What you should do →
There is material below. Print exactly the lines starting at the line with "writeOffset s 0x118" and ending at the line with "writeOffset s 0x120", ends included, and no others.

Material provided →
• • •

-- ==== Sys2Proof/Machine/Core.lean ====
section
/-! DEFINITION. The machine as the host takes it. -/

def Sys2Proof.core : Host.Core :=
  { State := Sys2Proof.Machine.State, Fault := Sys2Proof.Machine.Fault, Refusal := Sys2Proof.Machine.Refusal,
    step := Sys2Proof.Machine.step, reset := Sys2Proof.Machine.State.reset }
end

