/-- The configuration registers read back what was written to their defined bits, and 0 elsewhere; a write changes that
register and nothing else (10_state.md R38, R39, R56, R67 to R69, R72, R73, R77). -/
def Obligations.ConfigurationRegistersReadBack : Prop :=
  ∀ (s : State) (v : Word),
    readOffset (writeOffset s 0x010 v) 0x010 = v &&& 0xFFFFFFFC
    ∧ writeOffset s 0x010 v = s.withRx { s.rx with qbase := v &&& 0xFFFFFFFC } ∧ readOffset s 0x010 = s.rx.qbase
    ∧ readOffset (writeOffset s 0x014 v) 0x014 = v &&& 0xFFFFFFFC
    ∧ writeOffset s 0x014 v = s.withTx { s.tx with qbase := v &&& 0xFFFFFFFC } ∧ readOffset s 0x014 = s.tx.qbase
    ∧ (∀ k, k < 6 → readOffset (writeOffset s (0x110 + 4 * k) v) (0x110 + 4 * k) = v)
    ∧ writeOffset s 0x110 v = s.withCmd { s.cmd with args := { s.cmd.args with a0 := v } }
    ∧ writeOffset s 0x114 v = s.withCmd { s.cmd with args := { s.cmd.args with a1 := v } }
    ∧ writeOffset s 0x118 v = s.withCmd { s.cmd with args := { s.cmd.args with a2 := v } }
    ∧ writeOffset s 0x11C v = s.withCmd { s.cmd with args := { s.cmd.args with a3 := v } }
    ∧ writeOffset s 0x120 v = s.withCmd { s.cmd with args := { s.cmd.args with a4 := v } }
    ∧ writeOffset s 0x124 v = s.withCmd { s.cmd with args := { s.cmd.args with a5 := v } }
    ∧ readOffset (writeOffset s 0x180 v) 0x180 = v &&& 0xFF
    ∧ writeOffset s 0x180 v = s.withCfg { s.cfg with subuni := v.setWidth 8 }
    ∧ readOffset (writeOffset s 0x184 v) 0x184 = v &&& 0xFF
    ∧ writeOffset s 0x184 v = s.withCfg { s.cfg with unicastMask := v.setWidth 8 }
    ∧ readOffset (writeOffset s 0x188 v) 0x188 = v &&& 0x00FF03FF
    ∧ writeOffset s 0x188 v = s.withCfg { s.cfg with base := v.setWidth 10, count := (v >>> 16).setWidth 8 }
    ∧ (∀ n, s.params.wf = true → s.cfg.fwd.length = s.params.maxNodes → n < s.params.maxNodes →
        readOffset (writeOffset s (0x200 + 4 * n) v) (0x200 + 4 * n) = v
        ∧ writeOffset s (0x200 + 4 * n) v = s.withCfg { s.cfg with fwd := s.cfg.fwd.set n v })
    ∧ (∀ n, s.params.wf = true → s.cfg.pipe.length = s.params.maxNodes → n < s.params.maxNodes →
        readOffset (writeOffset s (0x400 + 4 * n) v) (0x400 + 4 * n) = v
        ∧ writeOffset s (0x400 + 4 * n) v = s.withCfg { s.cfg with pipe := s.cfg.pipe.set n v })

• • •

Solution for this problem →
    ∧ writeOffset s 0x118 v = s.withCmd { s.cmd with args := { s.cmd.args with a2 := v } }
    ∧ writeOffset s 0x11C v = s.withCmd { s.cmd with args := { s.cmd.args with a3 := v } }
    ∧ writeOffset s 0x120 v = s.withCmd { s.cmd with args := { s.cmd.args with a4 := v } }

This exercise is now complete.